Check each line of the data, and copy those where "pkFlags" appears.

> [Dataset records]
——————————
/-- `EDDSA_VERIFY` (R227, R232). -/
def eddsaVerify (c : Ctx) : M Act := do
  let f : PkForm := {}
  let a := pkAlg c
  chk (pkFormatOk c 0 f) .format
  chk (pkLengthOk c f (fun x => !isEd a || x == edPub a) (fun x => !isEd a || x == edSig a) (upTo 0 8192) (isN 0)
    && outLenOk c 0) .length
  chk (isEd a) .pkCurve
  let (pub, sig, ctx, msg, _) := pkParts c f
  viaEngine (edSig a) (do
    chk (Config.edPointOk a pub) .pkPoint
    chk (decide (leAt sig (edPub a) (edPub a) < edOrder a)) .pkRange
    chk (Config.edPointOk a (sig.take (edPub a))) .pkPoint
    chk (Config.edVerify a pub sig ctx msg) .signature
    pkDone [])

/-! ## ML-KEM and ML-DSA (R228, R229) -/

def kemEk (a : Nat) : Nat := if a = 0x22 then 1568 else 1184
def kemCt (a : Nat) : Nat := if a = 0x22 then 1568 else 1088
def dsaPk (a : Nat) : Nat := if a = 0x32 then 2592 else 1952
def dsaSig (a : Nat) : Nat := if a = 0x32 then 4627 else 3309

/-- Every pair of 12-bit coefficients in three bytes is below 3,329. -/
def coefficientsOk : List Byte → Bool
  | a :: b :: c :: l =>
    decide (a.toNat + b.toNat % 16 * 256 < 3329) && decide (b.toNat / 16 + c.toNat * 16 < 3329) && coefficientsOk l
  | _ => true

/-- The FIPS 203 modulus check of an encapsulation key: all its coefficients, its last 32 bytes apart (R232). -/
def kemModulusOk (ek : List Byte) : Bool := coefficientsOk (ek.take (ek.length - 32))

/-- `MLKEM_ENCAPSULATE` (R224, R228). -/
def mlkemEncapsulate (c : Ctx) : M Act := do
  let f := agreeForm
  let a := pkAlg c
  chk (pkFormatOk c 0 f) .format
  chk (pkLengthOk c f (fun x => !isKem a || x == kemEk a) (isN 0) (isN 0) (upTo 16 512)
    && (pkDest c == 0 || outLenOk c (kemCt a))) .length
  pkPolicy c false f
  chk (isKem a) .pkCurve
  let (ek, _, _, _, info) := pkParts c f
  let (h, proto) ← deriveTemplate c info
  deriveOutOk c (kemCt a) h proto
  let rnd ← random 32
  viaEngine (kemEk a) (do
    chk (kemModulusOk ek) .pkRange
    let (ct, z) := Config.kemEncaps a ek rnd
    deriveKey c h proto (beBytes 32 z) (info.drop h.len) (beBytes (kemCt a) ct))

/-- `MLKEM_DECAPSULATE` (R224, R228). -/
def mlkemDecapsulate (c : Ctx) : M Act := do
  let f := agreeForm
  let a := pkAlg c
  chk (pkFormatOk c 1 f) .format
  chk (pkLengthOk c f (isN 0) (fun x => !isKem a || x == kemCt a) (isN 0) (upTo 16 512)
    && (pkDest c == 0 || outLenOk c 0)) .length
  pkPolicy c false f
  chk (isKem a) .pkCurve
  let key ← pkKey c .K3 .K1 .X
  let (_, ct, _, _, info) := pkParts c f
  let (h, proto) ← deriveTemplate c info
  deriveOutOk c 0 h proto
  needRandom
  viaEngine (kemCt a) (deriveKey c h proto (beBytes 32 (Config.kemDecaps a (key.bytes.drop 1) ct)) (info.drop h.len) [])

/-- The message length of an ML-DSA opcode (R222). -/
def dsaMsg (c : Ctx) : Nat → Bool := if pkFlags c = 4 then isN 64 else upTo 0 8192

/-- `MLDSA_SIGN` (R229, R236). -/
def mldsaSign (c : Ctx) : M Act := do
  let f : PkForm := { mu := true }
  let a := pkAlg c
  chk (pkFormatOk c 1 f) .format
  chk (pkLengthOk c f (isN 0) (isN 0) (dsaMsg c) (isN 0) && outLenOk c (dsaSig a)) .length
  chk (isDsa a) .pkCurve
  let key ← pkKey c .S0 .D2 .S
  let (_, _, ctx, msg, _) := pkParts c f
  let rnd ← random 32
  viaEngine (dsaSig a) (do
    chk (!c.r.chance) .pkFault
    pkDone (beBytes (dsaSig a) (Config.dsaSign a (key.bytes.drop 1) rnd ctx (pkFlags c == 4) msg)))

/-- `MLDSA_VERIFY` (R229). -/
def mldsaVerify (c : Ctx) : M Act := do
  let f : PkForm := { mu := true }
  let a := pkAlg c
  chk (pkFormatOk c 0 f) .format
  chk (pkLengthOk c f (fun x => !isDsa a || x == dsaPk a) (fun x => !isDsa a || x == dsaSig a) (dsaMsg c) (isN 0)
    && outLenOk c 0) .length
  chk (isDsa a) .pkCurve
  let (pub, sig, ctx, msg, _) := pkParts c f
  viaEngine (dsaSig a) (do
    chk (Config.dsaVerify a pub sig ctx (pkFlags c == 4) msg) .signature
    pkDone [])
——————————
> [Answer area]
def dsaMsg (c : Ctx) : Nat → Bool := if pkFlags c = 4 then isN 64 else upTo 0 8192
    pkDone (beBytes (dsaSig a) (Config.dsaSign a (key.bytes.drop 1) rnd ctx (pkFlags c == 4) msg)))
    chk (Config.dsaVerify a pub sig ctx (pkFlags c == 4) msg) .signature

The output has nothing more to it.